= About this task =
Nothing in the data may be altered as it is transcribed.

[Collected data]
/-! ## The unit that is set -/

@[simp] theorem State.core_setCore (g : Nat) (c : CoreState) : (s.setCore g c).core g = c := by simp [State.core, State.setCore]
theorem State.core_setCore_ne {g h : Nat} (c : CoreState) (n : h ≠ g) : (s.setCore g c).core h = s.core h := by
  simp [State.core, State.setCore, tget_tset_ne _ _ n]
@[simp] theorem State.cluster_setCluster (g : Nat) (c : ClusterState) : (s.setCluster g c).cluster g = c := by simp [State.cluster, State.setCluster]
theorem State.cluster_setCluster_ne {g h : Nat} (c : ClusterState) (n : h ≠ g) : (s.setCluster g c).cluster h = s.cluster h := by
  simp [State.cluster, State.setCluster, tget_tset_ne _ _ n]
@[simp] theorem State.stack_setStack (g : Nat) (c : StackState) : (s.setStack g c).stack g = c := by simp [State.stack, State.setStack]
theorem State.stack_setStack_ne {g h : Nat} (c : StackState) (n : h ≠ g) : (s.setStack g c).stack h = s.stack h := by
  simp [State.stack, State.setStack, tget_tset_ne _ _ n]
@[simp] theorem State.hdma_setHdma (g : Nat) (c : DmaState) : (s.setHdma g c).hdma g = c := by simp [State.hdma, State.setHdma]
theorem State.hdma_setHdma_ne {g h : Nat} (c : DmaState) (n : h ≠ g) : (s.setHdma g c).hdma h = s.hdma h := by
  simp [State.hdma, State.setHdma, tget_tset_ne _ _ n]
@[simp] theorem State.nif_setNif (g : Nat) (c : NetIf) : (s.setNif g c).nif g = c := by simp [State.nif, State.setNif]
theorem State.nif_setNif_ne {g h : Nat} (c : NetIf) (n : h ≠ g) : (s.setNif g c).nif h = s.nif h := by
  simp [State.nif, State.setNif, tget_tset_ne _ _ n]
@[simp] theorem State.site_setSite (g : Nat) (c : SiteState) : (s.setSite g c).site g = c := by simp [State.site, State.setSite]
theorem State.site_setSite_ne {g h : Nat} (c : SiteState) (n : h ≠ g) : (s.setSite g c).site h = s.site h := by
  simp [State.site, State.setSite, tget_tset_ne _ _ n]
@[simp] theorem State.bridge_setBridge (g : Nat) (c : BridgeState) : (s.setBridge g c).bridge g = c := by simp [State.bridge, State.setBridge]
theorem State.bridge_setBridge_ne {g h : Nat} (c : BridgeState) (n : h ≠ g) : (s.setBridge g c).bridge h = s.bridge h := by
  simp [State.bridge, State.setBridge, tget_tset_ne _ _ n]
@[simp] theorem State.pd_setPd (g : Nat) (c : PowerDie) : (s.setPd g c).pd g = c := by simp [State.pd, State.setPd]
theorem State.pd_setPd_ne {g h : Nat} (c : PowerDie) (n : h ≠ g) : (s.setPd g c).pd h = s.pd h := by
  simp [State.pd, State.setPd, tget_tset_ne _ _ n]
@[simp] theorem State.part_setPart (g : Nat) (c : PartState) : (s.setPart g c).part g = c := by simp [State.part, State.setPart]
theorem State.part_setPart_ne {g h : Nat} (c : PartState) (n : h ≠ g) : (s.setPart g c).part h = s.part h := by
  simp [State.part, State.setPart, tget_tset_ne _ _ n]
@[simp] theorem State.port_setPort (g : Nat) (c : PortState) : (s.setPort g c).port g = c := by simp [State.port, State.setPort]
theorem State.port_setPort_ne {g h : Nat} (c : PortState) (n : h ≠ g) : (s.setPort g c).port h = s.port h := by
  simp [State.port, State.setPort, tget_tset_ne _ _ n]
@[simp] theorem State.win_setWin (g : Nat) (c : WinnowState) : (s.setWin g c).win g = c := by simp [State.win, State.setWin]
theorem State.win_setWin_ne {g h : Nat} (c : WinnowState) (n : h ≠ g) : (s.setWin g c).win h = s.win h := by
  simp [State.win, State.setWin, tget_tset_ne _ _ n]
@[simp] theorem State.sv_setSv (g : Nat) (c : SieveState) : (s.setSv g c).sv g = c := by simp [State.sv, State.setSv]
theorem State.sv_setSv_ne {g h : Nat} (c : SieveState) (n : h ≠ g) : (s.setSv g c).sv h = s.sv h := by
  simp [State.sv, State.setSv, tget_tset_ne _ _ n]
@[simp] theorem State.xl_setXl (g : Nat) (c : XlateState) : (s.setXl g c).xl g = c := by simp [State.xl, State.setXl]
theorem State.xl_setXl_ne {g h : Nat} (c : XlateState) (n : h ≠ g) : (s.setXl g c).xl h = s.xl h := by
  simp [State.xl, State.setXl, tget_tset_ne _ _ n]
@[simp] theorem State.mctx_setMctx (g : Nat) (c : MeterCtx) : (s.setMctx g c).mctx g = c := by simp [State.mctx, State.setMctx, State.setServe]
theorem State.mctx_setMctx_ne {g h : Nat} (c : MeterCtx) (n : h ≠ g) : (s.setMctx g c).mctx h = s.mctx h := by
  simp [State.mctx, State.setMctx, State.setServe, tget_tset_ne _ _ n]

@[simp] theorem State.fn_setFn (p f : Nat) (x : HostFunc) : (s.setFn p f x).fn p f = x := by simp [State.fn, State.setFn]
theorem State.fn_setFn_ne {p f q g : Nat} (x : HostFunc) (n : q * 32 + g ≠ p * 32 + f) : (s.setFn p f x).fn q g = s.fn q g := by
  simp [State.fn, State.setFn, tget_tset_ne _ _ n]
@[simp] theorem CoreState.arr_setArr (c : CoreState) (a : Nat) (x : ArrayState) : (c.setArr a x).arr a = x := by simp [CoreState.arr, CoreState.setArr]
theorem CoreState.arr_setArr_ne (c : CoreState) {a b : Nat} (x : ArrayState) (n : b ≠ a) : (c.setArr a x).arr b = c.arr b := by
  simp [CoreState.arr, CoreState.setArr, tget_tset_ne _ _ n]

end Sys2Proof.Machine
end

= Output =
/-! ## The unit that is set -/

@[simp] theorem State.core_setCore (g : Nat) (c : CoreState) : (s.setCore g c).core g = c := by simp [State.core, State.setCore]
theorem State.core_setCore_ne {g h : Nat} (c : CoreState) (n : h ≠ g) : (s.setCore g c).core h = s.core h := by
  simp [State.core, State.setCore, tget_tset_ne _ _ n]
@[simp] theorem State.cluster_setCluster (g : Nat) (c : ClusterState) : (s.setCluster g c).cluster g = c := by simp [State.cluster, State.setCluster]
theorem State.cluster_setCluster_ne {g h : Nat} (c : ClusterState) (n : h ≠ g) : (s.setCluster g c).cluster h = s.cluster h := by
  simp [State.cluster, State.setCluster, tget_tset_ne _ _ n]
@[simp] theorem State.stack_setStack (g : Nat) (c : StackState) : (s.setStack g c).stack g = c := by simp [State.stack, State.setStack]
theorem State.stack_setStack_ne {g h : Nat} (c : StackState) (n : h ≠ g) : (s.setStack g c).stack h = s.stack h := by
  simp [State.stack, State.setStack, tget_tset_ne _ _ n]
@[simp] theorem State.hdma_setHdma (g : Nat) (c : DmaState) : (s.setHdma g c).hdma g = c := by simp [State.hdma, State.setHdma]
theorem State.hdma_setHdma_ne {g h : Nat} (c : DmaState) (n : h ≠ g) : (s.setHdma g c).hdma h = s.hdma h := by
  simp [State.hdma, State.setHdma, tget_tset_ne _ _ n]
@[simp] theorem State.nif_setNif (g : Nat) (c : NetIf) : (s.setNif g c).nif g = c := by simp [State.nif, State.setNif]
theorem State.nif_setNif_ne {g h : Nat} (c : NetIf) (n : h ≠ g) : (s.setNif g c).nif h = s.nif h := by
  simp [State.nif, State.setNif, tget_tset_ne _ _ n]
@[simp] theorem State.site_setSite (g : Nat) (c : SiteState) : (s.setSite g c).site g = c := by simp [State.site, State.setSite]
theorem State.site_setSite_ne {g h : Nat} (c : SiteState) (n : h ≠ g) : (s.setSite g c).site h = s.site h := by
  simp [State.site, State.setSite, tget_tset_ne _ _ n]
@[simp] theorem State.bridge_setBridge (g : Nat) (c : BridgeState) : (s.setBridge g c).bridge g = c := by simp [State.bridge, State.setBridge]
theorem State.bridge_setBridge_ne {g h : Nat} (c : BridgeState) (n : h ≠ g) : (s.setBridge g c).bridge h = s.bridge h := by
  simp [State.bridge, State.setBridge, tget_tset_ne _ _ n]
@[simp] theorem State.pd_setPd (g : Nat) (c : PowerDie) : (s.setPd g c).pd g = c := by simp [State.pd, State.setPd]
theorem State.pd_setPd_ne {g h : Nat} (c : PowerDie) (n : h ≠ g) : (s.setPd g c).pd h = s.pd h := by
  simp [State.pd, State.setPd, tget_tset_ne _ _ n]
@[simp] theorem State.part_setPart (g : Nat) (c : PartState) : (s.setPart g c).part g = c := by simp [State.part, State.setPart]
theorem State.part_setPart_ne {g h : Nat} (c : PartState) (n : h ≠ g) : (s.setPart g c).part h = s.part h := by
  simp [State.part, State.setPart, tget_tset_ne _ _ n]
@[simp] theorem State.port_setPort (g : Nat) (c : PortState) : (s.setPort g c).port g = c := by simp [State.port, State.setPort]
theorem State.port_setPort_ne {g h : Nat} (c : PortState) (n : h ≠ g) : (s.setPort g c).port h = s.port h := by
  simp [State.port, State.setPort, tget_tset_ne _ _ n]
@[simp] theorem State.win_setWin (g : Nat) (c : WinnowState) : (s.setWin g c).win g = c := by simp [State.win, State.setWin]
theorem State.win_setWin_ne {g h : Nat} (c : WinnowState) (n : h ≠ g) : (s.setWin g c).win h = s.win h := by
  simp [State.win, State.setWin, tget_tset_ne _ _ n]
@[simp] theorem State.sv_setSv (g : Nat) (c : SieveState) : (s.setSv g c).sv g = c := by simp [State.sv, State.setSv]
theorem State.sv_setSv_ne {g h : Nat} (c : SieveState) (n : h ≠ g) : (s.setSv g c).sv h = s.sv h := by
  simp [State.sv, State.setSv, tget_tset_ne _ _ n]
@[simp] theorem State.xl_setXl (g : Nat) (c : XlateState) : (s.setXl g c).xl g = c := by simp [State.xl, State.setXl]
theorem State.xl_setXl_ne {g h : Nat} (c : XlateState) (n : h ≠ g) : (s.setXl g c).xl h = s.xl h := by
  simp [State.xl, State.setXl, tget_tset_ne _ _ n]
@[simp] theorem State.mctx_setMctx (g : Nat) (c : MeterCtx) : (s.setMctx g c).mctx g = c := by simp [State.mctx, State.setMctx, State.setServe]
theorem State.mctx_setMctx_ne {g h : Nat} (c : MeterCtx) (n : h ≠ g) : (s.setMctx g c).mctx h = s.mctx h := by
  simp [State.mctx, State.setMctx, State.setServe, tget_tset_ne _ _ n]

@[simp] theorem State.fn_setFn (p f : Nat) (x : HostFunc) : (s.setFn p f x).fn p f = x := by simp [State.fn, State.setFn]
theorem State.fn_setFn_ne {p f q g : Nat} (x : HostFunc) (n : q * 32 + g ≠ p * 32 + f) : (s.setFn p f x).fn q g = s.fn q g := by
  simp [State.fn, State.setFn, tget_tset_ne _ _ n]
@[simp] theorem CoreState.arr_setArr (c : CoreState) (a : Nat) (x : ArrayState) : (c.setArr a x).arr a = x := by simp [CoreState.arr, CoreState.setArr]
theorem CoreState.arr_setArr_ne (c : CoreState) {a b : Nat} (x : ArrayState) (n : b ≠ a) : (c.setArr a x).arr b = c.arr b := by
  simp [CoreState.arr, CoreState.setArr, tget_tset_ne _ _ n]

end Sys2Proof.Machine
end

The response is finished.